Saved data entries
+---+

/-- A pass ended: its frame is FREE, and its pack leaves the frames (R162). -/
theorem LabelSideOk.ended {l : List Nat} {x : LabelPortState} (hpack : (s.labels.frame f).pack = some i)
    (hprint : (s.labels.frame f).state = .printing) (hx : x ≠ .printing)
    (hst : q.state ≠ .labelReady ∧ q.state ≠ .printing)
    (ht : t.labels = { s.labels.setFrame f (s.labels.frame f).freed with
      queue := l, port := x, passTimeout := none, bitCount := 0 })
    (hd : l.Nodup) (hl : ∀ j, j ∈ l ↔ t.packIs j .labelQueued = true) : LabelSideOk t := by
  have hframe : ∀ n < 2, t.labels.frame n = if n = f then (s.labels.frame f).freed else s.labels.frame n := fun n hn => by
    rw [ht]
    exact Labels.frame_setFrame_of_lt hf hn _
  obtain ⟨-, -, -, hcells⟩ := h.frames.frames f hf
  have hidle : ∀ n < 2, (t.labels.frame n).state ≠ .printing := fun n hn hpn => by
    rw [hframe n hn] at hpn
    split at hpn
    · cases hpn
    · exact absurd (h.port.single n hn f hf hpn hprint) ‹n ≠ f›
  have hgone : ¬(t.packIs i .labelReady = true ∨ t.packIs i .printing = true) := by
    simpa [State.packIs_set hi hrecords] using hst
  rw [Labels.setFrame_eq] at ht
  refine h.reframe hi hrecords hf hframe (fun j hj => Option.some.inj (hj.symm.trans hpack))
    (fun n hn hnf hpn => hnf (h.frames.apart n hn f hf i hpn hpack)) ⟨fun _ => rfl, nofun, nofun, hcells⟩ nofun
    (fun his => absurd his hgone) (by rw [ht]; exact hd) (fun j => by rw [ht]; exact hl j)
    (by rw [ht]; exact h.readyDistinct) (fun n => ?_) ⟨?_, ?_, ?_, ?_, ?_, ?_, ?_⟩
  · rw [ht]
    by_cases hnf : n = f
    · subst hnf
      rw [if_pos rfl]
      refine iff_of_false (fun hmem => ?_) nofun
      have hst := ((h.ready n).mp hmem).2
      rw [hprint] at hst
      cases hst
    · rw [if_neg hnf]
  · rw [ht]
    exact iff_of_false hx fun ⟨n, hn, hpn⟩ => hidle n hn (by rw [ht]; exact hpn)
  · exact fun n hn _ _ hpn => absurd hpn (hidle n hn)
  · rw [ht]
    exact iff_of_false nofun hx
  · rw [ht]
    exact h.port.cursor
  · rw [ht]
    exact Nat.zero_lt_succ _
  · rw [ht]
    exact h.port.templates
  · rw [ht]
    exact h.port.timeout
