-- ==== Sys2Proof/Machine/Capture.lean ====
section
/-! DEFINITION. The Capture Unit: wheel edges and their timer (R1 to R8), the steering angle (R9 to
R12), the link gate (R13, R14), and truck speed with the stationary flag, the last valid pair and the
speed-loss event (R15 to R19). -/

namespace Sys2Proof.Machine

/-- A state with the Capture Unit changed. -/
def updCapture (f : Capture → Capture) (s : State) : State := s.withCapture (f s.capture)

/-- A state with a wheel channel changed. -/
def updWheel (w : Wheel) (f : WheelChannel → WheelChannel) (s : State) : State :=
  updCapture (fun c => { c with wheels := c.wheels.set w (f (c.wheels.get w)) }) s

/-- The interval from one stamp to a later one, modulo the counter's wrap (R1). -/
def interval (earlier later : Stamp) : Nat := (later - earlier).toNat

/-! ### Truck speed -/

/-- v and its validity computed from the two channels; with both in FAULT v is held (R15). -/
def speedOf (k : Nat) (l r : WheelChannel) (held : Nat) : Nat × Bool :=
  match l.state == .fault, r.state == .fault with
  | false, false => (min 700 ((l.rpm + r.rpm) * k / 2000), true)
  | false, true => (min 700 (l.rpm * k / 1000), true)
  | true, false => (min 700 (r.rpm * k / 1000), true)
  | true, true => (held, false)

/-- v, its validity, the stationary flag and the last valid pair computed again from the channels as
they stand (R15, R16, R17). -/
def computeSpeed (s : State) : State :=
  let l := s.capture.wheels.left
  let r := s.capture.wheels.right
  let v := speedOf (kSpeed s) l r s.capture.v
  updCapture (fun c => { c with
    v := v.1
    vValid := v.2
    stationary := stationaryFlag v.1 v.2
    lastPair := if l.state = .fault ∨ r.state = .fault then c.lastPair else ⟨l.rpm, r.rpm⟩ }) s

/-! ### Wheel edges -/

/-- The noise limit (R3). -/
def minPeriod (s : State) : Nat := 60000000 / (rpmMaxValid s * teeth s)

/-- The rpm of a ring (R5); 0 while it is empty. -/
def rpmOf (teeth : Nat) (ring : List Nat) : Nat :=
  if ring.isEmpty then 0 else min 4000 (ring.length * 60000000 / (ring.sum * teeth))

/-- A period joins the ring; of four the oldest leaves (R4). -/
def joinRing (ring : List Nat) (period : Nat) : List Nat :=
  (if 4 ≤ ring.length then ring.drop 1 else ring) ++ [period]

/-- A valid period in STOPPED or TURNING (R4). -/
def takePeriod (teeth period : Nat) (c : WheelChannel) : WheelChannel :=
  { c with ring := joinRing c.ring period, noiseRun := 0,
           rpm := rpmOf teeth (joinRing c.ring period), state := .turning }

/-- A valid period in FAULT: the sixteenth in a row ends the fault (R7). -/
def clearPeriod (teeth period : Nat) (c : WheelChannel) : WheelChannel :=
  let ring := joinRing c.ring period
  if 16 ≤ c.clearRun + 1 then
    { c with ring := ring, state := .turning, clearRun := 0, noiseRun := 0, rpm := rpmOf teeth ring }
  else { c with ring := ring, clearRun := c.clearRun + 1, rpm := 0 }

/-- A noise edge (R6): the fourth in a row faults the channel; in FAULT the clear run starts again. -/
def noiseEdge (c : WheelChannel) : WheelChannel :=
  match c.state with
  | .fault => { c with clearRun := 0 }
  | .stopped | .turning =>
      if 4 ≤ c.noiseRun + 1 then
        { c with state := .fault, ring := [], rpm := 0, noiseRun := 0, clearRun := 0 }
      else { c with noiseRun := c.noiseRun + 1 }

/-- How a rising edge is taken (R3). -/
inductive EdgeKind
  | first | noise
  | valid (period : Nat)
deriving DecidableEq, Repr

/-- The kind of an edge at a channel (R3). -/
def edgeKind (limit : Nat) (now : Stamp) (c : WheelChannel) : EdgeKind :=
  match c.prevStamp with
  | none => .first
  | some p => if interval p now < limit then .noise else .valid (interval p now)

/-- A channel after a rising edge of a kind, before its timer (R3 to R7). -/
def afterEdge (teeth : Nat) (now : Stamp) (k : EdgeKind) (c : WheelChannel) : WheelChannel :=
  match k with
  | .first => { c with prevStamp := some now }
  | .noise => noiseEdge c
  | .valid period =>
      { (if c.state = .fault then clearPeriod teeth period c else takePeriod teeth period c) with
        prevStamp := some now }

/-- Whether an edge makes the truck speed be computed again (R15): a valid period in STOPPED or TURNING,
and an entry into or an exit from FAULT. -/
def computesSpeed (k : EdgeKind) (before after : WheelChannel) : Bool :=
  match k with
  | .valid _ => before.state != .fault || after.state != .fault
  | .noise => before.state != .fault && after.state == .fault
  | .first => false

/-- A channel has entered FAULT while the other was already in FAULT (R19). -/
def speedLost (before after other : WheelChannel) : Bool :=
  before.state != .fault && after.state == .fault && other.state == .fault

/-- A rising edge at a committed wheel channel (R3 to R7, R15 to R17, R19). -/
def wheelEdgeEvent (w : Wheel) (s : State) : State :=
  let before := s.capture.wheels.get w
  let now := s.capture.counter
  let k := edgeKind (minPeriod s) now before
  let after := afterEdge (teeth s) now k before
  let s := updWheel w (fun _ => { after with edgeTimer := startMs (stationaryTimeout s) }) s
  let s := if computesSpeed k before after then computeSpeed s else s
  if speedLost before after (s.capture.wheels.get (otherWheel w)) then latch .speedSenseLost s else s

/-- A rising edge at WSL or WSR: before commit it is ignored (R2). -/
def wheelEdgeInput (w : Wheel) (s : State) : State :=
  if s.profile.committed then wheelEdgeEvent w s else s

/-- A wheel channel whose edge timer has expired (R8). -/
def silentWheel (c : WheelChannel) : WheelChannel :=
  { c with state := .stopped, ring := [], rpm := 0, prevStamp := none, noiseRun := 0, clearRun := 0,
           edgeTimer := none }

/-- The expiry of a wheel channel's edge timer (R8, R15). -/
def wheelTimerEvent (w : Wheel) (s : State) : State := computeSpeed (updWheel w silentWheel s)

/-! ### The steering angle -/

/-- The angle a valid duty reads (R10); the middle band is truncated toward zero. -/
def angleReading (duty : Nat) : Int :=
  if duty < 100 then -450
  else if duty ≤ 900 then (((duty : Int) - 500) * 9).tdiv 8
  else 450

/-- Whether a completed period is valid (R10): its length lies within 1000..4000 µs and its duty within
50..950. -/
def periodValid (period highTime : Nat) : Bool :=
  1000 ≤ period && period ≤ 4000 && 50 ≤ highTime * 1000 / period && highTime * 1000 / period ≤ 950

/-- The duty after a completed period: computed within 1000..4000 µs, else kept (R10). -/
def dutyAfter (period highTime last : Nat) : Nat :=
  if 1000 ≤ period ∧ period ≤ 4000 then highTime * 1000 / period else last

/-- The state of the angle channel after a classification (R11). -/
def classify (valid : Bool) (reading : Int) (a : AngleChannel) : AngleChannel :=
  match a.state, valid with
  | .ok, true => { a with angle := reading, outRun := 0 }
  | .ok, false =>
      if 3 ≤ a.outRun + 1 then { a with state := .fault, angle := 0, outRun := 0, validRun := 0 }
      else { a with outRun := a.outRun + 1 }
  | .fault, true =>
      if 10 ≤ a.validRun + 1 then { a with state := .ok, angle := reading, validRun := 0 }
      else { a with validRun := a.validRun + 1 }
  | .fault, false => { a with validRun := 0 }

/-- A completed period taken (R9, R10, R11). -/
def completePeriod (rise fall now : Stamp) (a : AngleChannel) : AngleChannel :=
  let period := interval rise now
  let high := interval rise fall
  let duty := dutyAfter period high a.duty
  classify (periodValid period high) (angleReading duty)
    { a with period := period, highTime := high, duty := duty }

/-- A rising edge at ANG (R9). -/
def angleRise (now : Stamp) (a : AngleChannel) : AngleChannel :=
  let a' := match a.risingStamp, a.fallingStamp with
    | some r, some f => completePeriod r f now a
    | _, _ => a
  { a' with risingStamp := some now, fallingStamp := none, edgeTimer := startMs 20 }

/-- A falling edge at ANG (R9). -/
def angleFall (now : Stamp) (a : AngleChannel) : AngleChannel :=
  { a with
    fallingStamp := if a.risingStamp.isSome && a.fallingStamp.isNone then some now else a.fallingStamp
    edgeTimer := startMs 20 }

/-- The expiry of the angle channel's edge timer (R12). -/
def angleSilent (a : AngleChannel) : AngleChannel :=
  match a.state with
  | .ok => { a with state := .fault, angle := 0, risingStamp := none, fallingStamp := none, outRun := 0,
                    validRun := 0, edgeTimer := none }
  | .fault => { a with risingStamp := none, fallingStamp := none, validRun := 0, edgeTimer := none }

/-- A state with the angle channel changed. -/
def updAngle (f : AngleChannel → AngleChannel) (s : State) : State :=
  updCapture (fun c => { c with angle := f c.angle }) s

/-! ### The link gate -/

/-- The link channel after a gate expiry (R13, R14). -/
def gateChannel (l : LinkChannel) : LinkChannel :=
  let n := l.running
  if 100 ≤ n then
    { running := 0, lastCount := n, v := min 2800 (5 * n - 500), state := .ok, gateTimer := startMs 10 }
  else { running := 0, lastCount := n, v := l.v, state := .lost, gateTimer := startMs 10 }

/-- The result of a gate as it is handed to link protection (R13). -/
def gateResult (l : LinkChannel) : GateResult :=
  match l.state with
  | .ok => .good l.v
  | .lost => .senseLost

/-- The end of a link gate: the count is evaluated, and after commit the result is taken by link
protection (R13, R163). -/
def gateExpiry (s : State) : State :=
  let s := updCapture (fun c => { c with link := gateChannel c.link }) s
  if s.profile.committed then gateEvent (gateResult s.capture.link) s else s

end Sys2Proof.Machine
end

+---+

Quote the data above from the line containing "rpmOf teeth ring" to the line containing "valid (period : Nat)", inclusive, and stop.

    { c with ring := ring, state := .turning, clearRun := 0, noiseRun := 0, rpm := rpmOf teeth ring }
  else { c with ring := ring, clearRun := c.clearRun + 1, rpm := 0 }

/-- A noise edge (R6): the fourth in a row faults the channel; in FAULT the clear run starts again. -/
def noiseEdge (c : WheelChannel) : WheelChannel :=
  match c.state with
  | .fault => { c with clearRun := 0 }
  | .stopped | .turning =>
      if 4 ≤ c.noiseRun + 1 then
        { c with state := .fault, ring := [], rpm := 0, noiseRun := 0, clearRun := 0 }
      else { c with noiseRun := c.noiseRun + 1 }

/-- How a rising edge is taken (R3). -/
inductive EdgeKind
  | first | noise
  | valid (period : Nat)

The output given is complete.